Джон вздрогнул. «Согласится»? Отец никогда не согласится!

— Не пойдет, — протянул он вслух. — Мне нет дела до того, что у вас там за дела с мистером Бэрроузом. Я хочу получить денежки вне зависимости от того, как вы там с ним договоритесь. И мне нужно не меньше шестисот — мне же еще из этой глуши выбираться, а один билет на пароход меньше пятидесяти не стоит.

— А у тебя губа не дура, — явно развеселился Джереми. — Пятьдесят за билет — это в первом классе, а ты мог бы прокатиться и в третьем.

Джон едва удержался, чтобы не прикусить досадливо губу. Он помнил, сколько стоили билеты сюда, но ведь и не подумал о том, что такие парни, конечно, не катаются первым классом… Но пока он раздумывал, что ответить, Джереми отсмеялся и кивнул:

— Ладно, шестьсот. Если сообщишь что-то действительно важное — заплачу сверху. Идет?

— Идет, — Джон нахально кивнул и прошелся вперед, усаживаясь в кресло напротив стола. — И о чем вы хотели расспросить меня, сэр?

— О, у меня множество вопросов, — Джереми блеснул глазами не хуже, чем моноклем. — Но начнем, пожалуй, с малого. Когда уехал Бэрроуз? Кого взял с собой?

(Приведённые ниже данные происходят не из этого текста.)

-- ==== Sys2Proof/Machine/State.lean ====
section
/-! DEFINITION. The part's whole state as plain data, block by block, and its value after power-on reset. -/

namespace Sys2Proof.Machine

/-! ## Shared pieces -/

/-- A timer: stopped, or running with the time in ms it was last started with (log entry 4). -/
abbrev Timer := Option Nat

/-- A set of tables, as a command's table-set byte names it (11.4). -/
abbrev TableSet := List Table

/-- The kinds of a zone (R49). -/
inductive ZoneKind where
  | none
  | block
  | pass
  | rclick
  | guard
  | edge
deriving DecidableEq, Repr

/-- One contact of a sense frame (11.2). -/
structure Candidate where
  x : Nat
  y : Nat
  area : Nat
  peak : Nat
  major : Nat
  minor : Nat
deriving DecidableEq, Repr

/-- A sense frame: its frame time and 0..16 candidates. -/
structure SenseFrame where
  time : Half
  candidates : List Candidate
deriving DecidableEq, Repr

/-- The values of a pen sample that a PEN record carries (R70, section 4.1). -/
structure PenSample where
  time : Half
  x : Nat
  y : Nat
  pressure : Nat
  tiltX : Byte
  tiltY : Byte
  barrel : Bool
  eraser : Bool
  hover : Nat
deriving DecidableEq, Repr

/-- A pen frame (11.2). -/
structure PenFrame where
  serial : Word
  inRange : Bool
  tip : Bool
  sample : PenSample
deriving DecidableEq, Repr

/-- A waiting slot: empty or one frame, with its replaced tally 0..255 (section 1.2). -/
structure Slot (F : Type) where
  frame : Option F
  tally : Nat
deriving DecidableEq, Repr

/-! ## Records of the Report Queue (chapters 9 and 11) -/

/-- The data streams (R151). -/
inductive DataStream where
  | pad
  | panel
  | pen
deriving DecidableEq, Repr

/-- The frame streams (section 1.2). -/
inductive FrameStream where
  | padSense
  | panelSense
  | pen
deriving DecidableEq, Repr

/-- Phases of a contact entry (R32). -/
inductive Phase where
  | down
  | move
  | up
  | cancel
deriving DecidableEq, Repr

/-- A contact entry of a CONTACT_FRAME record (R32). -/
structure Entry where
  id : Nat
  phase : Phase
  x : Nat
  y : Nat
  area : Nat
deriving DecidableEq, Repr

/-- A contact of a PANEL RESYNC record (R158). -/
structure Contact where
  id : Nat
  x : Nat
  y : Nat
  area : Nat
deriving DecidableEq, Repr

/-- The buttons a POINTER record carries (11.3). -/
structure Buttons where
  left : Bool
  right : Bool
  middle : Bool
deriving DecidableEq, Repr

/-- Phases of a GESTURE record (11.3). -/
inductive GesturePhase where
  | instant
  | begin
  | update
  | finish
  | cancel
deriving DecidableEq, Repr

/-- The pen states (section 4.1). -/
inductive PenState where
  | absent
  | hover
  | ink
  | linger
deriving DecidableEq, Repr

/-- Causes of PEN_LEAVE (R70). -/
inductive LeaveCause where
  | range
  | disabled
  | dropped
deriving DecidableEq, Repr

/-- The operating modes (R137). -/
inductive Mode where
  | sleep
  | waking
  | active
  | idle
  | doze
deriving DecidableEq, Repr

/-- Causes of a transition (R137). -/
inductive Cause where
  | command
  | auto
  | wake
deriving DecidableEq, Repr

/-- Causes of LINK_STALL (R10). -/
inductive StallCause where
  | silence
  | noAck
  | noReply
deriving DecidableEq, Repr

/-- Reasons of PASS_DROP (R13, R155, R177). -/
inductive DropReason where
  | reserved
  | linkOff
  | full
  | queue
  | length
deriving DecidableEq, Repr

/-- Reasons of LINK_ERROR (R164 to R166); `collected` is the byte count that SHORT carries. -/
inductive LinkErrorReason where
  | short (collected : Nat)
  | crc
  | badFirst
  | channel
deriving DecidableEq, Repr

/-- A link's wake outcome (R137). -/
inductive WakeOutcome where
  | none
  | awaiting
  | replied
  | noReply
  | notQueried
deriving DecidableEq, Repr

/-- The banks of a table (R116). -/
inductive Bank where
  | a
  | b
deriving DecidableEq, Repr

/-- Events with their details (section 11.3). -/
inductive Event where
  | penEnter (serial : Word)
  | penLeave (serial : Word) (cause : LeaveCause)
  | penConflict (serial : Word)
  | modeChanged (mode : Mode) (cause : Cause)
  | wake (link : Surface)
  | diag (pad panel : WakeOutcome) (count : Nat) (toggle : Bool)
  | linkStall (link : Surface) (cause : StallCause)
  | linkBack (link : Surface)
  | trackExhaust (surface : Surface) (discards : Nat)
  | frameOverrun (stream : FrameStream) (tally : Nat)
  | tableFault (table : Table) (bank : Bank) (row : Nat)
  | loadTimeout (table : Table) (cursor written : Nat)
  | passDrop (link : Surface) (reason : DropReason)
  | linkError (reason : LinkErrorReason)
deriving DecidableEq, Repr

/-- Statuses of a RESPONSE (11.4). -/
inductive Status where
  | done
  | busy
  | badArg
  | badState
  | protectedZone
  | tableBusy
  | crcFail
  | short
  | aborted
  | unknown
deriving DecidableEq, Repr

/-- A RESPONSE: command kind, status, result bytes (R170). -/
structure Response where
  kind : BitVec 6
  status : Status
  result : Bytes
deriving DecidableEq, Repr

/-- The state a RESYNC record restates, by stream (R158). -/
inductive Restated where
  | pad (buttons : Buttons) (code : Nat)
  | panel (time : Half) (code : Nat) (contacts : List Contact)
  | pen (state : PenState) (sample : Option PenSample)
deriving DecidableEq, Repr

/-- The records the host reads (R151, 11.3). -/
inductive Record where
  | contactFrame (time : Half) (entries : List Entry)
  | pointer (dx dy : Int) (buttons : Buttons)
  | pen (state : PenState) (sample : PenSample)
  | gesture (surface : Surface) (code : Nat) (phase : GesturePhase) (fingers : Nat) (x y : Nat) (progress : Int)
  | event (e : Event)
  | response (r : Response)
  | passUp (link : Surface) (kind : BitVec 6) (payload : Bytes)
  | resync (dropped : Nat) (state : Restated)
deriving DecidableEq, Repr

/-! ## Sensor links (chapters 1 and 8) -/

/-- Link states (R8). -/
inductive LinkState where
  | off
  | up
  | stalled
deriving DecidableEq, Repr

/-- Scan settings, UNKNOWN being a commanded setting after reset (R137). -/
inductive Setting where
  | off
  | full
  | reduced
  | wakeOnTouch
  | unknown
deriving DecidableEq, Repr

/-- A packet the part originates (R15). -/
inductive PartPacket where
  | scanControl (setting : Setting)
  | idQuery
deriving DecidableEq, Repr

/-- A host packet in a pass-down buffer; its channel is its link's, its CRC-8 the one R165 checked (R13). -/
structure HostPacket where
  kind : BitVec 6
  payload : Bytes
deriving DecidableEq, Repr

/-- What a transmitter is sending (section 1.5). -/
inductive Sending where
  | part (p : PartPacket)
  | host (p : HostPacket)
deriving DecidableEq, Repr

/-- One sensor link: its intake's link state and stall watch, its Downlink Arbiter, and the Mode
Engine's per-link items. -/
structure Link where
  state : LinkState
  watch : Timer
  errors : Nat
  query : Timer
  passDown : List HostPacket
  partQueue : List PartPacket
  sending : Option Sending
  commanded : Setting
  scanChange : Bool
  settle : Timer
  outcome : WakeOutcome
deriving DecidableEq, Repr

/-! ## The Track Table (chapter 2) -/

/-- Why a track is held (R74). -/
inductive HeldReason where
  | palm
  | nearPalm
  | zone
  | typing
  | penGuard
  | gesture
deriving DecidableEq, Repr

/-- The state of an occupied slot; the held reason is present in HELD alone (R19). -/
inductive TrackState where
  | tentative
  | live
  | held (reason : HeldReason)
deriving DecidableEq, Repr

/-- A track record with its four frame marks (section 2.1). -/
structure Track where
  surface : Surface
  id : Nat
  state : TrackState
  x : Nat
  y : Nat
  area : Nat
  major : Nat
  age : Nat
  matched : Nat
  missed : Nat
  birthZone : ZoneKind
  lastX : Nat
  lastY : Nat
  member : Bool
  matchedNow : Bool
  bornNow : Bool
  due : List Phase
  endMark : Bool
deriving DecidableEq, Repr

/-- The Track Table, the next-id pointer and the allocator (R24, R25). A FREE slot is `none`. -/
structure TrackTable where
  slots : List (Option Track)
  nextId : Nat
  lastServed : Surface
deriving DecidableEq, Repr

/-! ## Gestures (chapter 6) -/

/-- Kinds of movement (R96). -/
inductive GestureKind where
  | tap
  | hold
  | swipeLeft
  | swipeRight
  | swipeUp
  | swipeDown
  | pinchIn
  | pinchOut
deriving DecidableEq, Repr

/-- Actions of a GESTURE row (R96). -/
inductive GestureAction where
  | report
  | left
  | right
  | middle
deriving DecidableEq, Repr

/-- A GESTURE row as read (R96, R178); a surface or kind code not listed is `none`. -/
structure GestureRule where
  enabled : Bool
  surface : Option Surface
  fingers : Nat
  kind : Option GestureKind
  action : GestureAction
  edge : Bool
  consume : Bool
  distance : Nat
  timeMin : Nat
  timeMax : Nat
  code : Nat
deriving DecidableEq, Repr

/-- The states of a gesture context (section 6.2). -/
inductive ContextState where
  | closed
  | gathering
  | candidate
  | active
  | passive
  | finishing
deriving DecidableEq, Repr

/-- A member entry (R97). `endedNow` marks an end in the frame being processed: R105 asks for the
members that did not end in an earlier frame (log entry 24). -/
structure Member where
  slot : Nat
  startX : Nat
  startY : Nat
  lastX : Nat
  lastY : Nat
  excursion : Nat
  birthZone : ZoneKind
  ended : Bool
  endedNow : Bool
deriving DecidableEq, Repr

/-- The anchor of a context (R101). -/
structure Anchor where
  x : Nat
  y : Nat
  spread : Nat
deriving DecidableEq, Repr

/-- A winning rule: row number and a copy of its content (R97). -/
structure Winner where
  row : Nat
  rule : GestureRule
deriving DecidableEq, Repr

/-- A gesture context (R97). -/
structure Context where
  state : ContextState
  members : List Member
  lastSeen : Half
  elapsed : Nat
  anchor : Option Anchor
  candidates : List Nat
  recompute : Bool
  winner : Option Winner
  progress : Int
deriving DecidableEq, Repr

/-! ## Frame operations (R21, R60) -/

/-- A CLASS row as read (R77, R178). -/
structure Profile where
  matchRadius : Nat
  confirm : Nat
  missLimit : Nat
  palmArea : Nat
  palmLength : Nat
  guardArea : Nat
  neighbour : Nat
  gain : Nat
deriving DecidableEq, Repr

/-- The Pen Guard record (R69). -/
structure PenGuard where
  active : Bool
  xMin : Nat
  xMax : Nat
  yMin : Nat
  yMax : Nat
  activation : Nat
  ink : Nat
  retroWindow : Nat
deriving DecidableEq, Repr

/-- A sense frame in progress with its snapshot (R21). `waiting` holds the unmatched candidates not yet
answered by the allocator, the first of them placing the operation's request (R25). -/
structure SenseOp where
  frame : SenseFrame
  tally : Nat
  posture : Nat
  gather : Nat
  profile : Profile
  guard : PenGuard
  typing : Bool
  retroDue : Bool
  inkDue : Bool
  waiting : List Candidate
  discards : Nat
deriving DecidableEq, Repr

/-- What each surface has of its own: the sense stream, the operation, the Track Unit's per-surface
items and the gesture context. -/
structure SurfaceUnit where
  slot : Slot SenseFrame
  overruns : Nat
  op : Option SenseOp
  discards : Nat
  exhausted : Bool
  forcedPending : Bool
  lastTime : Half
  context : Context
deriving DecidableEq, Repr

/-! ## The Pen Unit (chapter 4) -/

/-- Handedness of a pen profile (R57). -/
inductive Hand where
  | none
  | left
  | right
deriving DecidableEq, Repr

/-- A pen profile: the ten fields of R57 but the serial, distances and threshold in panel and pressure
units. -/
structure PenProfile where
  hand : Hand
  ahead : Nat
  behind : Nat
  above : Nat
  below : Nat
  hoverLimit : Nat
  inkThreshold : Nat
  linger : Nat
  retroWindow : Nat
deriving DecidableEq, Repr

/-- Where a profile was copied from (section 4.1). -/
inductive ProfileSource where
  | row (n : Nat)
  | fallback
deriving DecidableEq, Repr

/-- The followed pen: serial, profile and profile source, present or absent together (R56). -/
structure Followed where
  serial : Word
  profile : PenProfile
  source : ProfileSource
deriving DecidableEq, Repr

/-- A pen frame in progress: the frame, its tally, and the pen enable read at its take (R60). -/
structure PenOp where
  frame : PenFrame
  tally : Nat
  enabled : Bool
deriving DecidableEq, Repr

/-- The pen stream and the Pen Unit (sections 1.2 and 4.1, R69). -/
structure PenUnit where
  slot : Slot PenFrame
  overruns : Nat
  op : Option PenOp
  state : PenState
  followed : Option Followed
  refreshDue : Bool
  lastSample : Option PenSample
  conflict : Bool
  linger : Timer
  dropPending : Bool
  guard : PenGuard
deriving DecidableEq, Repr

/-! ## Palm Filter, pointer and buttons (chapters 3, 5, 6) -/

/-- The Palm Filter's own state (R94). -/
structure PalmFilter where
  typing : Timer
  activation : Nat
deriving DecidableEq, Repr

/-- The pointer record (R110). -/
structure PointerRecord where
  followed : Option Nat
  refX : Nat
  refY : Nat
  remX : Int
  remY : Int
deriving DecidableEq, Repr

/-- The button state (R112). -/
inductive Button where
  | none
  | left
  | right
deriving DecidableEq, Repr

/-- The Gesture Unit's state beside the contexts (R115). `releaseOwed`: R47's release waits for the pad's
forced end (log entry 23). -/
structure GestureUnit where
  pointer : PointerRecord
  button : Button
  releaseOwed : Bool
  clickView : List (Nat × Nat)
  ink : Nat
deriving DecidableEq, Repr

/-! ## The Table Store (chapter 7) -/

/-- What the check of a stored row's check code finds (R131, log entry 5). -/
inductive Integrity where
  | intact
  | singleBit
  | uncorrectable
deriving DecidableEq, Repr

/-- A stored row (R116); the check code is held as the verdict of its check. -/
structure StoredRow where
  bytes : Bytes
  inert : Bool
  integrity : Integrity
deriving DecidableEq, Repr

/-- Staging statuses (R117). -/
inductive Staging where
  | clean
  | loading
  | edited
  | broken
  | copying
deriving DecidableEq, Repr

/-- A table: two banks, the bank select and the staging status (R116, R117). -/
structure TableState where
  bankA : List StoredRow
  bankB : List StoredRow
  select : Bank
  status : Staging
deriving DecidableEq, Repr

/-- An entry of the Row Fault List (R133). -/
structure FaultEntry where
  table : Table
  bank : Bank
  row : Nat
deriving DecidableEq, Repr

Джон-младший сделал вид, что припоминает, даже глаз сощурил. А сам панически размышлял. Что можно сообщить, а что нельзя? Где врать, а где попытаться добиться ответной реакции?

— Ночью уехал, — решил он наконец. По поводу нынешних событий ни слова правды говорить было нельзя. — Как стемнело, велел запрягать. С собой взял только сынка — и приказал всем молчать.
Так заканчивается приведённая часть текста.